Уезжая из Петрограда в Берлин в феврале и зная, что Горький в течение этого года непременно выедет тоже, если только «не отдаст Богу душу», – И. П. любил старые русские выражения, а также славянские слова, а кроме того, был реалистом и не слишком верил в просвечивание селезенки доктором Манухиным, – он взял у Горького нотариальную доверенность на взыскание с Парвуса старого долга. Ладыжников знал возможные доходы Горького, и настоящие, и на год вперед, до последней копейки, они были немалые, если их сравнить с доходами других русских писателей, которые жестоко бедствовали уже в это время в Париже, Праге и Белграде, не говоря уже о тех, которые оставались у себя на родине. Но для Горького они были недостаточны. Выдумка желтой прессы до революции, а позже белых эмигрантов о том, что Горький живет в роскоши, что у него миллионы и виллы, всегда были только выдумкой. Со времени разрыва с первой женой, Екатериной Павловной, начинаются его постоянные жалобы в письмах на безденежье, на затруднения с платежами. Уже в 1906 году, когда, казалось бы, на одни американские переводы можно было жить безбедно, он писал Ивану Павловичу, обещая, впрочем, дать денег на большевистские издания: «Туго мне придется, ох, туго!» Редкое письмо к Ладыжникову, вплоть до разрыва с Марией Федоровной в 1913 году, не содержит в себе таких лаконических жалоб, как: «Денег нет», или более подробных: «Трудно мне. Пришлите, что можете». Несколько раз в переписке с И. П. встречается просьба взять у кого-нибудь на время или даже послать ему срочно деньги Шаляпина, которые хранились у И. П. (гонорар Шаляпина за его книгу, написанную с помощью Горького): «Денег у меня нет. Взять их неоткуда, и придется истратить деньги Шаляпина». А если и это не удастся, то надо будет «взять аванс у Сытина» или еще немного «выжать» из «Знания». Или даже: «Продайте мою часть в „Знании"», – хотя не совсем ясно, о какой части здесь говорится: когда «Знание» было ликвидировано, за Горьким остался большой долг.

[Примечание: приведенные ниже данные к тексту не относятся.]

-- ==== Sys2Proof/Machine/CmdVector.lean ====
section
/-! DEFINITION. The commands of the vector unit (slot V): each one's effect on the device, and the blocks on which it acts. -/

namespace Sys2Proof.Machine

/-- ADD (R301): Vector INT32 addition. -/
def execAdd (p : At) (g : Gate) (f : VecF) (s : State) : Out :=
  s.coreRun (.add p g f) { cw := true, mem := true }
    (vecOp p.core.val p.cyc f.vd.toNat f.va.toNat f.vb.toNat f.vc.toNat 2 (fun a b _ => iAdd f.sat a b))

/-- SUB (R301): Vector INT32 subtraction. -/
def execSub (p : At) (g : Gate) (f : VecF) (s : State) : Out :=
  s.coreRun (.sub p g f) { cw := true, mem := true }
    (vecOp p.core.val p.cyc f.vd.toNat f.va.toNat f.vb.toNat f.vc.toNat 2 (fun a b _ => iSub f.sat a b))

/-- MUL (R301): Vector INT32 multiplication keeping the low 32 bits. -/
def execMul (p : At) (g : Gate) (f : VecF) (s : State) : Out :=
  s.coreRun (.mul p g f) { cw := true, mem := true }
    (vecOp p.core.val p.cyc f.vd.toNat f.va.toNat f.vb.toNat f.vc.toNat 2 (fun a b _ => iMul f.sat a b))

/-- AND (R301): Vector bitwise AND. -/
def execAnd (p : At) (g : Gate) (f : VecF) (s : State) : Out :=
  s.coreRun (.and p g f) { cw := true, mem := true }
    (vecOp p.core.val p.cyc f.vd.toNat f.va.toNat f.vb.toNat f.vc.toNat 2 (fun a b _ => (Nat.land a b, {})))

/-- OR (R301): Vector bitwise OR. -/
def execOr (p : At) (g : Gate) (f : VecF) (s : State) : Out :=
  s.coreRun (.or p g f) { cw := true, mem := true }
    (vecOp p.core.val p.cyc f.vd.toNat f.va.toNat f.vb.toNat f.vc.toNat 2 (fun a b _ => (Nat.lor a b, {})))

/-- XOR (R301): Vector bitwise XOR. -/
def execXor (p : At) (g : Gate) (f : VecF) (s : State) : Out :=
  s.coreRun (.xor p g f) { cw := true, mem := true }
    (vecOp p.core.val p.cyc f.vd.toNat f.va.toNat f.vb.toNat f.vc.toNat 2 (fun a b _ => (Nat.xor a b, {})))

/-- SHL (R301): Vector shift left. -/
def execShl (p : At) (g : Gate) (f : VecF) (s : State) : Out :=
  s.coreRun (.shl p g f) { cw := true, mem := true }
    (vecOp p.core.val p.cyc f.vd.toNat f.va.toNat f.vb.toNat f.vc.toNat 2 (fun a b _ => (iShl a b, {})))

/-- SHRL (R301): Vector logical shift right. -/
def execShrl (p : At) (g : Gate) (f : VecF) (s : State) : Out :=
  s.coreRun (.shrl p g f) { cw := true, mem := true }
    (vecOp p.core.val p.cyc f.vd.toNat f.va.toNat f.vb.toNat f.vc.toNat 2 (fun a b _ => (iShrl a b, {})))

/-- SHRA (R301): Vector arithmetic shift right. -/
def execShra (p : At) (g : Gate) (f : VecF) (s : State) : Out :=
  s.coreRun (.shra p g f) { cw := true, mem := true }
    (vecOp p.core.val p.cyc f.vd.toNat f.va.toNat f.vb.toNat f.vc.toNat 2 (fun a b _ => (iShra a b, {})))

/-- CMP (R301): Vector signed integer compare. -/
def execCmp (p : At) (g : Gate) (f : VecF) (s : State) : Out :=
  s.coreRun (.cmp p g f) { cw := true, mem := true }
    (vecOp p.core.val p.cyc f.vd.toNat f.va.toNat f.vb.toNat f.vc.toNat 2 (fun a b _ => (iCmp f.sub.toNat a b, {})))

/-- SEL (R301): Vector lane select. -/
def execSel (p : At) (g : Gate) (f : VecF) (s : State) : Out :=
  s.coreRun (.sel p g f) { cw := true, mem := true }
    (vecOp p.core.val p.cyc f.vd.toNat f.va.toNat f.vb.toNat f.vc.toNat 2
      (fun a b x => (selLane f.ty.toNat a b x, {})))

/-- FADD (R301): Vector floating-point addition. -/
def execFadd (p : At) (g : Gate) (f : VecF) (s : State) : Out :=
  s.coreRun (.fadd p g f) { cw := true, mem := true }
    (vecOp p.core.val p.cyc f.vd.toNat f.va.toNat f.vb.toNat f.vc.toNat 4 (fun a b _ => fp2 f.ty.toNat (fAdd fmtF32) a
      b))

/-- FSUB (R301): Vector floating-point subtraction. -/
def execFsub (p : At) (g : Gate) (f : VecF) (s : State) : Out :=
  s.coreRun (.fsub p g f) { cw := true, mem := true }
    (vecOp p.core.val p.cyc f.vd.toNat f.va.toNat f.vb.toNat f.vc.toNat 4 (fun a b _ => fp2 f.ty.toNat (fSub fmtF32) a
      b))

/-- FMUL (R301): Vector floating-point multiplication. -/
def execFmul (p : At) (g : Gate) (f : VecF) (s : State) : Out :=
  s.coreRun (.fmul p g f) { cw := true, mem := true }
    (vecOp p.core.val p.cyc f.vd.toNat f.va.toNat f.vb.toNat f.vc.toNat 4 (fun a b _ => fp2 f.ty.toNat (fMul fmtF32) a
      b))

/-- FMA (R301): Vector fused multiply-add with one rounding. -/
def execFma (p : At) (g : Gate) (f : VecF) (s : State) : Out :=
  s.coreRun (.fma p g f) { cw := true, mem := true }
    (vecOp p.core.val p.cyc f.vd.toNat f.va.toNat f.vb.toNat f.vc.toNat 4 (fun a b x => fp3 f.ty.toNat a b x))

/-- FMIN (R301): Vector floating-point minimum. -/
def execFmin (p : At) (g : Gate) (f : VecF) (s : State) : Out :=
  s.coreRun (.fmin p g f) { cw := true, mem := true }
    (vecOp p.core.val p.cyc f.vd.toNat f.va.toNat f.vb.toNat f.vc.toNat 4 (fun a b _ => fp2 f.ty.toNat (fMinMax fmtF32
      false) a b))

/-- FMAX (R301): Vector floating-point maximum. -/
def execFmax (p : At) (g : Gate) (f : VecF) (s : State) : Out :=
  s.coreRun (.fmax p g f) { cw := true, mem := true }
    (vecOp p.core.val p.cyc f.vd.toNat f.va.toNat f.vb.toNat f.vc.toNat 4 (fun a b _ => fp2 f.ty.toNat (fMinMax fmtF32
      true) a b))

/-- FCMP (R301): Vector floating-point compare. -/
def execFcmp (p : At) (g : Gate) (f : VecF) (s : State) : Out :=
  s.coreRun (.fcmp p g f) { cw := true, mem := true }
    (vecOp p.core.val p.cyc f.vd.toNat f.va.toNat f.vb.toNat f.vc.toNat 4 (fun a b _ => fpCmp f.ty.toNat f.sub.toNat a
      b))

/-- CVT (R302): Vector format conversion with packing. -/
def execCvt (p : At) (g : Gate) (f : VecF) (s : State) : Out :=
  s.coreRun (.cvt p g f) { cw := true, mem := true }
    (cvtOp p.core.val p.cyc f.vd.toNat f.va.toNat f.ty.toNat f.sub.toNat)

/-- UNPK (R301): Vector unpacking of 8-bit or BF16 elements. -/
def execUnpk (p : At) (g : Gate) (f : VecF) (s : State) : Out :=
  s.coreRun (.unpk p g f) { cw := true, mem := true }
    (unpkOp p.core.val p.cyc f.vd.toNat f.va.toNat f.ty.toNat f.sub.toNat)

/-- MXB (R148): Vector MX block formation. -/
def execMxb (p : At) (g : Gate) (f : VecF) (s : State) : Out :=
  s.coreRun (.mxb p g f) { cw := true, mem := true }
    (mxbOp p.core.val p.cyc f.vd.toNat f.va.toNat f.sub.toNat)

/-- FN (R303): Vector function exp2, log2, reciprocal, reciprocal square root, tanh or sigmoid. -/
def execFn (p : At) (g : Gate) (f : VecF) (s : State) : Out :=
  s.coreRun (.fn p g f) { cw := true, mem := true }
    (vecOp p.core.val p.cyc f.vd.toNat f.va.toNat f.vb.toNat f.vc.toNat 8 (fun a _ _ => fpFn f.ty.toNat f.sub.toNat
      a))

/-- RED (R147): Vector reduction across lanes or groups by the fixed tree. -/
def execRed (p : At) (g : Gate) (f : VecF) (s : State) : Out :=
  s.coreRun (.red p g f) { cw := true, mem := true }
    (redOp p.core.val p.cyc f.vd.toNat f.va.toNat f.ty.toNat f.sub.toNat)

/-- VLD (R301): Vector load of 1 KiB from a plane. -/
def execVld (p : At) (g : Gate) (r : BitVec 4) (f : VecM) (ecc : Ecc) (s : State) : Out :=
  s.coreRun (.vld p g r f ecc) { cw := true, mem := true }
    (vldOp p.core.val p.cyc r.toNat g.span f.vd.toNat f.base.toNat f.inc f.word ecc)

/-- VST (R301): Vector store of 1 KiB with an optional accumulate-on-write. -/
def execVst (p : At) (g : Gate) (r : BitVec 4) (f : VecM) (s : State) : Out :=
  s.coreRun (.vst p g r f) { cw := true, mem := true }
    (vstOp p.core.val p.cyc r.toNat g.span f.va.toNat f.base.toNat f.inc f.word f.aow.toNat)

/-- VGATH (R301): Vector gather of 64 word-plane words. -/
def execVgath (p : At) (g : Gate) (r : BitVec 4) (f : VecM) (ecc : Ecc) (s : State) : Out :=
  s.coreRun (.vgath p g r f ecc) { cw := true, mem := true }
    (vgathOp p.core.val p.cyc r.toNat g.span f.vd.toNat f.vb.toNat f.base.toNat f.inc ecc)

/-- VSCAT (R301): Vector scatter of 64 word-plane words. -/
def execVscat (p : At) (g : Gate) (r : BitVec 4) (f : VecM) (s : State) : Out :=
  s.coreRun (.vscat p g r f) { cw := true, mem := true }
    (vscatOp p.core.val p.cyc r.toNat g.span f.va.toNat f.vb.toNat f.base.toNat f.inc f.aow.toNat)

/-- BCAST (R301): An immediate is broadcast to every lane. -/
def execBcast (p : At) (g : Gate) (vd : BitVec 5) (imm : Word) (s : State) : Out :=
  s.coreRun (.bcast p g vd imm) { cw := true, mem := true }
    (constOp p.core.val p.cyc vd.toNat (fun _ => imm.toNat))

/-- LANE (R301): Each lane takes its own index. -/
def execLane (p : At) (g : Gate) (f : VecF) (s : State) : Out :=
  s.coreRun (.lane p g f) { cw := true, mem := true }
    (constOp p.core.val p.cyc f.vd.toNat (fun i => i))

/-- COREID (R301): Each lane takes the executing core's number. -/
def execCoreid (p : At) (g : Gate) (f : VecF) (s : State) : Out :=
  s.coreRun (.coreid p g f) { cw := true, mem := true }
    (constOp p.core.val p.cyc f.vd.toNat (fun _ => p.core.val))

end Sys2Proof.Machine
end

Причин этим постоянным денежным заботам было немало: под давлением Андреевой, которая, впрочем, никогда не шла против его желаний, он давал значительные суммы большевистской партии на всевозможные революционные издания, в которых иногда участвовал и сам, или отказывался от гонорара за статью или даже книгу, посылая деньги партии; он жил на виду у России и Европы, и в его вилле на Капри (нанимаемой, не купленной в собственность) постоянно гостили четыре – шесть человек, а то и больше. Был повар, была прислуга. В России оставалась Ек. П. Пешкова с сыном Максимом, которой он регулярно посылал средства: «Ек. П. тоже надо дать немного денег. Пожалуйста! Хоть займите где-нибудь под проценты, а?» У нее была квартира и прислуга в Москве, Максим учился, летом ездили на итальянскую Ривьеру. Кроме того, были люди, которые в течение многих лет целиком жили на то, что регулярно посылалось им Горьким, их можно было насчитать не меньше семи, в том числе – два старых приятеля из Нижнего Новгорода и жена писателя Ивана Вольного, итальянка, которая позже с сыном гостила несколько раз в Сорренто, а также отчасти и его приемный сын Зиновий Пешков.